_Task requirements_.
Scan the records for the word "setReg". Copy each line that includes it.

Supplied information below:

/-! ### `ISSUE` (R74) -/

/-- The object addresses a descriptor names, for R121. -/
def descObjs (ty : Nat) (ws : List Word) : List Nat :=
  match ty with
  | 0x20 => (if dbits ws 0 14 1 = 1 then [] else [dword ws 1]) ++ (if dbits ws 0 15 1 = 1 then [] else [dword ws 2])
  | 0x40 => [dword ws 2]
  | 0x21 | 0x50 | 0x51 => []
  | _ => [dword ws 1]

/-- Whether an object address has a reserved block ID (R17, R18). -/
def State.reservedBlock (s : State) (a : Nat) : Bool :=
  a / 2 ^ 34 == 0 || (decide (0x11 < a / 2 ^ 34) && !s.toTwin (BitVec.ofNat 40 a))

/-- The operations that name one object address, in word 1. -/
def objectOps : List Nat := [0x01, 0x02, 0x03, 0x10, 0x11, 0x30, 0x31, 0x60]

/-- Whether an operation's object lies on the twin. -/
def Op.onTwin (o : Op) (ty : Nat) (s : State) : Bool := decide (ty ∈ objectOps) && s.toTwin (o.ws.getD 1 0)

/-- Starts the operation of a descriptor (R74): the encoding is judged first, then the prompter's one operation (R27), then the operation's own checks. -/
def Op.start (o : Op) (s : State) : State :=
  let ty := dbits o.ws 0 0 8
  let locals : Bool := ty == 0x20 && dbits o.ws 0 14 1 == 1 && dbits o.ws 0 15 1 == 1
  if !layoutOk ty o.ws then o.done 0x7E 1 s
  else if o.c.tree?.isSome && !locals then
    o.denied (if (descObjs ty o.ws).any s.reservedBlock then 5 else 1) ((descObjs ty o.ws).headD 0) s
  else if o.onTwin ty s then
    (if ty = 0x03 ∧ !o.c.covers (dword o.ws 3) 3 then o.done 0x7E 2 s else o.remote (if ty = 0x03 then some (dword o.ws 3) else none) s)
  else if decide (ty ∈ [0x01, 0x02, 0x10, 0x11]) && s.issuesAtUnit0 ty then o.ask 4 [] (.answer o.e o.g none none) s
  else
    match ty with
    | 0x01 => o.tableInsert s
    | 0x02 => o.tableDelete s
    | 0x03 => o.tableRead s
    | 0x10 => o.keyWrite s
    | 0x11 => o.keyErase s
    | 0x20 => o.memCopy s
    | 0x21 => o.pbQuery s
    | 0x30 => o.bufFree s
    | 0x31 => o.bufRelease s
    | 0x40 => o.cueAt s
    | 0x50 => o.stage s
    | 0x51 => o.curtain s
    | _ => o.counterFlush s

/-- No ticket entry is available (R42): a prompter gets the null ticket; a stagehand context blocks and executes the instruction again once one is freed, unless it
is to be stopped (R30, R51). -/
def State.noTicket (s : State) (cx : Cx) (c0 c : Ctx) (wd : Nat) : State :=
  match c.kind with
  | .prompter z => (s.addTo Reg.Cue.TICKETS_EXH [z] 1).putCtx cx ((c.setReg wd 0).advance)
  | _ =>
    match c0.kill with
    | some (code, sub) => s.stopScript cx c0 code sub
    | none => s.blockOn cx c0 .issue

/-- An `ISSUE` that no `ORDER` holds any more (R74). `c0` is the context before its cycles are counted; those it waited behind `ORDER` count for a prompter, and for an
`ISSUE` that raises an exception (R65). A refusal that returned while the `ISSUE` waited for a ticket entry is taken once it has one (R39). -/
def State.issueAt (s : State) (cx : Cx) (c0 : Ctx) (a : Word) (wd : Nat) (instr : Word) (tw : Option TwinReply) : State :=
  let behind := match c0.block with | .heldIssue .. => true | _ => false
  let cr := { (if behind then s.waited c0 0 true else c0) with block := .none }
  let c0 := { (if behind then s.waited c0 0 false else c0) with block := .none }
  match c0.place a.toNat with
  | .outside => s.raiseAt cx (cr.spend 3) 0x7E 2 a instr
  | _ =>
    match s.getLocal cx c0 a.toNat with
    | (.error x, s) => s.raiseAt cx (cr.spend 3) x.1 x.2 a instr
    | (.ok w0, s) =>
      let n := bitsOf w0 8 5
      let c := c0.spend (3 + n)
      if n = 0 ∨ !c.covers a.toNat n then s.raiseAt cx (cr.spend (3 + n)) 0x7E 2 a instr
      else
        match s.readLocals cx c a.toNat n with
        | (.error x, s) => s.raiseAt cx (cr.spend (3 + n)) x.1 x.2 a instr
        | (.ok ws, s) =>
          if !s.ticketFor cx c then s.noTicket cx c0 c wd
          else
            let ty := bitsOf w0 0 8
            let port := if ty = 0x40 ∧ dbits ws 0 14 1 = 1 then some (dbits ws 4 31 6) else none
            let (e, t, s) := s.takeTicket cx c (descObjs ty ws) port
            let c := { (c.setReg wd (ticketWord e t)).advance with order := false }
            let o : Op := { cx := cx, c := c, w := whoOf cx c, e := e, g := t.gen, ws := ws, tw := tw }
            (o.start (s.putCtx cx c)).takeReturned cx

/-- The `TYPE` and `LEN` of the descriptor an `ISSUE` names, where it lies in data memory or another readable place. -/
def State.descType (s : State) (cx : Cx) (f : Fields) : Option (Nat × Nat) :=
  match s.ctx? cx with
  | none => none
  | some c =>
    match (s.localRead cx c (addrI c f).toNat).1 with
    | .ok w => some (bitsOf w 0 8, bitsOf w 8 5)
    | .error _ => none

/-- The instruction `ISSUE` (R74): held behind `ORDER` (R46), or carried out. -/
def issue (cx : Cx) (f : Fields) (tw : Option TwinReply) (s : State) : State :=
  erten 0x48 { wd := true, wa := true, mask := 0x3FFFF, refusedCost := 3 } 0 cx f (fun c s =>
    if s.heldByOrder cx c then s.blockOn cx c (.heldIssue (addrI c f) f.wd.toNat (ertenWord 0x48 f) tw)
    else s.issueAt cx c (addrI c f) f.wd.toNat (ertenWord 0x48 f) tw) s

/-- An `ISSUE` of a descriptor of one type; a command that names the wrong type for what stands in memory is not this one, and changes nothing (log 18). -/
def issueOf (ty : Nat) (cx : Cx) (f : Fields) (tw : Option TwinReply) (s : State) : Out' :=
  .next (match s.descType cx f with
  | some (t, _) => if t = ty then issue cx f tw s else s
  | none => issue cx f tw s)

End of Supplied information.

_Answer section_.
  | .prompter z => (s.addTo Reg.Cue.TICKETS_EXH [z] 1).putCtx cx ((c.setReg wd 0).advance)
            let c := { (c.setReg wd (ticketWord e t)).advance with order := false }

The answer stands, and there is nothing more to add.